No dia seguinte, quando cheguei, já ia na oitava garrafa. "Escrever é o melhor remédio para suportar a dor de existir. Encadear palavras, formando idéias originais, é um prazer igual a poucos. É como edificar monumentos de granito a partir de argila. Palavras não passam de porções de argila. Quando não suficientemente depuradas e trabalhadas, são como torrões de barro que se desintegram sob a chuva inútil dos pensamentos banais."

 

Então, por que não escreve? Perguntei.

 

Ele se riu. "Não escrevo porque tudo o que tenho para dizer já está escrito dentro de mim. Melhor seria se tivesse perguntado: "Por que não divulga as suas idéias?". Mas é justo o que estou fazendo agora. O que é esta fala se não uma escrita dirigida a quem, de fato, quer me conhecer? Prefiro compartilhar os meus pensamentos com cinco pessoas que valham a pena, a ter uma vasta conversa escrita para milhões... De traças. Ademais, estou sendo remunerado. A única coisa material a que almejo na vida é essa cerveja que vocês pagam".

 

“Se escrevesse, o que ganharia? Sei que alguns de vocês irão escrever muitas das minhas idéias como se fossem próprias. Que mal há nisso? O conhecimento jamais deveria ser propriedade privada ou monopólio. Idéias não se vendem como se fossem mercadorias. Pelo simples motivo de que elas também não foram compradas. Cobrar por algumas delas seria como receber dinheiro em troca de ar. Pois, do mesmo modo que o oxigênio entra pulmão adentro, elas se insinuam no nosso cérebro. Aliás, o esforço é menor. Para o ar entrar nos pulmões precisamos inspirar. Fazer força. O que não acontece com as idéias".

 

Um dia não o encontramos. No outro, também não. Preocupou-nos. Fomos procurá-lo no tugúrio. Estava só e mal podia falar. Sentia dores e falta de ar. Não respondeu aos nossos cumprimentos. Achávamos que era pelo cansaço. Insistimos em levá-lo a um hospital. Não disse que sim nem que não. Mesmo muito cansado, começou a falar. "Vejam! Aprendam! Estão diante de uma cena rara. A morte de um homem. Não estou dizendo que é rara a morte de um homem. O que não é comum é as pessoas quererem assistir. Porque isso lhes faz lembrar a própria morte. Lembrem o que disse. Estou morrendo. Porém enquanto vivo tudo valeu a pena.

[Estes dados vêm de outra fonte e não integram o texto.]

/-! ### Halting (R240, R244, R247) -/

/-- A Running cycle halts exactly where it meets a fatal condition, with that condition's record. -/
theorem step_running_halt {s t : State} (hc : cycleState s = .running) (h : step s = .next t) :
    t.halt = (cycleFatal s).map (fun c => ⟨c, fetchWord s, s.pc⟩) := by
  obtain ⟨c, hfatal, rfl⟩ | ⟨i, u, hnone, -, -, hframe, rfl⟩ := step_running_cases hc h
  · rw [hfatal, Option.map_some]
  · rw [hnone, Option.map_none]
    exact hframe.halt_eq.trans (cycleState_running.mp hc).1

/-- Settles O15: the record by `step_running_halt`, the frame by the fatal case of `step_running_cases`. -/
theorem haltsExactlyOnTheThreeFatalConditions : Obligations.HaltsExactlyOnTheThreeFatalConditions := by
  intro s t hc h
  refine ⟨fun r => ?_, fun hstop => ?_⟩
  · obtain ⟨code, op, addr⟩ := r
    rw [step_running_halt hc h, ← cycleFatal_eq_some, Option.map_eq_some_iff]
    constructor
    · rintro ⟨c, hfatal, ⟨⟩⟩
      exact ⟨rfl, rfl, hfatal⟩
    · rintro ⟨rfl, rfl, hfatal⟩
      exact ⟨code, hfatal, rfl⟩
  · obtain ⟨c, -, rfl⟩ | ⟨i, u, -, -, -, hframe, rfl⟩ := step_running_cases hc h
    · rfl
    · exact absurd (hframe.halt_eq.trans (cycleState_running.mp hc).1) hstop

/-- What a cycle leaves in `halt`, from any state: an AwaitingKey cycle never halts, and a Halted one stays so. -/
theorem step_halt_ne_none {s t : State} (h : step s = .next t) : t.halt ≠ none ↔
    cycleState s = .halted ∨ (cycleState s = .running ∧ cycleFatal s ≠ none) := by
  cases hc : cycleState s with
  | halted =>
    obtain rfl := Host.Outcome.next.inj ((step_halted hc).symm.trans h)
    simpa using cycleState_halted.mp hc
  | awaitingKey r =>
    obtain rfl := Host.Outcome.next.inj ((step_awaitingKey hc).symm.trans h)
    simpa using (cycleState_awaitingKey.mp hc).1
  | running => simp [step_running_halt hc h]

/-! ### The reading of R257 -/

theorem judgedStep_of_halt {s t : State} {r : HaltRecord} (h : step s = .next t) (hr : t.halt = some r) :
    judgedStep s = .fault (.fatal r) := by
  simp only [judgedStep, h, hr]

theorem judgedStep_of_not_halted {s t : State} (h : step s = .next t) (hr : t.halt = none) :
    judgedStep s = .next t := by
  simp only [judgedStep, h, hr]

/-- Settles O10: the two cases of `halt` in the state that the step leaves. -/
theorem judgedOutcomesOfACycle : Obligations.JudgedOutcomesOfACycle := by
  intro s
  obtain ⟨t, h⟩ := step_total s
  rw [← cycleFatal_ne_none, ← step_halt_ne_none h]
  cases hr : t.halt with
  | none => simp [judgedStep_of_not_halted h hr, h]
  | some r => simp [judgedStep_of_halt h hr, h, hr]

/-! ### Halted is absorbing (R122) -/

/-- Settles O12, by induction on the number of cycles: the first one clears `dirty`, the others find it clear. -/
theorem haltedIsAbsorbing : Obligations.HaltedIsAbsorbing := by
  intro k
  induction k with
  | zero => exact fun s hs => core_run_succ 0 (step_halted (cycleState_halted.mpr hs))
  | succ k ih =>
    intro s hs
    rw [core_run_succ (k + 1) (step_halted (cycleState_halted.mpr hs))]
    exact ih { s with dirty := false } hs

/-! ### The cycle state machine (R123) -/

/-- From no pending wait, a handler begins one exactly where it is that of LD_VX_K. -/
theorem exec_wait_eq_some {i : Instr} {s t : State} (hs : s.wait = none) (h : exec i s = .next t) (x : RegIdx) :
    t.wait = some x ↔ i = .ldVxK x := by
  by_cases hi : ∃ y, i = .ldVxK y
  · obtain ⟨y, rfl⟩ := hi
    obtain rfl := Host.Outcome.next.inj h
    simp [next]
  · have hne : i ≠ .ldVxK x := fun he => hi ⟨x, he⟩
    have hkeep : t.wait = s.wait := by
      obtain ⟨c, -, rfl⟩ | ⟨-, hframe⟩ := exec_cases h
      · rfl
      · exact hframe.wait_eq (footprint_wait (not_exists.mp hi) s)
    simp [hkeep, hs, hne]

/-- R123: the row of a Running cycle that begins a key wait. -/
theorem step_running_awaitingKey {s t : State} (hc : cycleState s = .running) (h : step s = .next t) (x : RegIdx) :
    cycleState t = .awaitingKey x ↔ decodeWord (fetchWord s) = some (.ldVxK x) := by
  obtain ⟨hhalt, hwait⟩ := cycleState_running.mp hc
  rw [cycleState_awaitingKey]
  obtain ⟨c, hfatal, rfl⟩ | ⟨i, u, hnone, hd, he, hframe, rfl⟩ := step_running_cases hc h
  · have hne : decodeWord (fetchWord s) ≠ some (.ldVxK x) := fun hd => by
      simp [cycleFatal_of_some hd, handlerFatal] at hfatal
    simp [hne]
  · have hu : u.halt = none := hframe.halt_eq.trans hhalt
    rw [hd, Option.some.injEq, ← exec_wait_eq_some (s := { s with dirty := false }) hwait he x]
    exact and_iff_right hu

/-- R123: the rows of an AwaitingKey cycle. -/
theorem cycleState_scanKeys {s : State} {r : RegIdx} (hc : cycleState s = .awaitingKey r) :
    cycleState (scanKeys r { s with dirty := false }) =
      if ∃ k : Fin 16, keyDown s k = true then .running else .awaitingKey r := by
  obtain ⟨hhalt, hwait⟩ := cycleState_awaitingKey.mp hc
  cases hk : firstKey s.keys with
  | none =>
    have hup : ¬ ∃ k : Fin 16, keyDown s k = true := by
      rintro ⟨k, hdown⟩
      exact Bool.eq_false_iff.mp (firstKey_eq_none.mp hk k.val k.isLt) hdown
    rw [scanKeys_of_none (s := { s with dirty := false }) r hk, if_neg hup]
    exact cycleState_awaitingKey.mpr ⟨hhalt, hwait⟩
  | some k =>
    obtain ⟨hlt, hdown, -⟩ := firstKey_eq_some.mp hk
    rw [scanKeys_of_some (s := { s with dirty := false }) r hk, if_pos ⟨⟨k, hlt⟩, hdown⟩]
    exact cycleState_running.mpr ⟨hhalt, rfl⟩

/-- Settles O14, a row of R123 at a time. -/
theorem cycleStateTransitions : Obligations.CycleStateTransitions := by
  intro s t h
  refine ⟨fun hc => ⟨step_running_awaitingKey hc h, ?_⟩, fun r hc => ?_, fun hc => ?_⟩
  · rw [← cycleFatal_ne_none, cycleState_halted, step_halt_ne_none h]
    simp [hc]
  · obtain rfl := Host.Outcome.next.inj ((step_awaitingKey hc).symm.trans h)
    exact cycleState_scanKeys hc
  · exact cycleState_halted.mpr ((step_halt_ne_none h).mpr (.inl hc))

/-! ### The timers (R129) -/

/-- A cycle that does not complete an instruction leaves the timers alone. -/
theorem step_timers_of_not_completed {s t : State} (h : step s = .next t)
    (hn : cycleState s ≠ .running ∨ t.halt ≠ none) : t.dt = s.dt ∧ t.st = s.st := by
  obtain ⟨-, rfl⟩ | ⟨r, -, rfl⟩ | ⟨-, -, rfl⟩ | ⟨i, u, hc, -, -, -⟩ := step_cases h
  · exact ⟨rfl, rfl⟩
  · rw [scanKeys_eq]
    exact ⟨rfl, rfl⟩
  · exact ⟨rfl, rfl⟩
  · have hstop : t.halt ≠ none := hn.resolve_left (not_not.mpr hc)
    obtain ⟨-, hkeep⟩ := haltsExactlyOnTheThreeFatalConditions s t hc h
    rw [hkeep hstop]
    exact ⟨rfl, rfl⟩

/-- Settles O16: a completed cycle ends with the tick of what the handler left in each timer, and the handler wrote a
timer only where its footprint says so. -/
theorem timersTickOncePerExecutedInstruction : Obligations.TimersTickOncePerExecutedInstruction := by
  intro s t h
  refine ⟨step_timers_of_not_completed h, fun i hc hrun hd => ?_⟩
  obtain ⟨c, -, rfl⟩ | ⟨i', u, -, hd', he, hframe, rfl⟩ := step_running_cases hc h
  · simp at hrun
  obtain rfl : i' = i := Option.some.inj (hd'.symm.trans hd)
  simp only [tickDown_toNat]
  refine ⟨?setDt, fun hi => ?keepDt, ?setSt, fun hi => ?keepSt, ?getDt⟩
  case keepDt =>
    have hkeep : u.dt = s.dt := hframe.dt_eq (footprint_delayTimer hi s)
    rw [hkeep]
  case keepSt =>
    have hkeep : u.st = s.st := hframe.st_eq (footprint_soundTimer hi s)
    rw [hkeep]
  case setDt | setSt =>
    rintro x rfl
    obtain rfl := Host.Outcome.next.inj he
    rfl
  case getDt =>
    rintro x rfl
    obtain rfl := Host.Outcome.next.inj he
    exact readReg_next_writeReg_self _ x s.dt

Sou uma fração insignificante de matéria. Mesmo assim, uma porção muito especial porque enquanto vivi, esta porção, mesmo insignificante, fez muito sentido. Na verdade, fui uma das raríssimas lógicas do universo. Um homem que diz que sua vida não faz sentido não é digno de viver".

 

O cansaço era cada vez maior. "Aprendam a morrer para aprenderem a viver. Pois uma coisa depende da outra. Só vive bem, quem sabe que vai morrer bem. Olhem para mim. Vejam que sinto dores e estou sem fôlego. Acaso percebem o menor sinal de angústia no meu semblante? E repetia: "Sou um privilegiado. O resultado de um acaso feliz e quase impossível. Como se tivesse tirado o prêmio maior da loteria do infinito. Quantos átomos de carbono, hidrogênio, oxigênio e nitrogênio existem no universo? Impossível sequer conceber. Pois os átomos e moléculas que formaram o meu corpo são o resultado desse sorteio... Agora volto para lá. Retorno para a desordem sem fim. Mas valeu a pena ter ganhado e gastado este prêmio...". E expirou.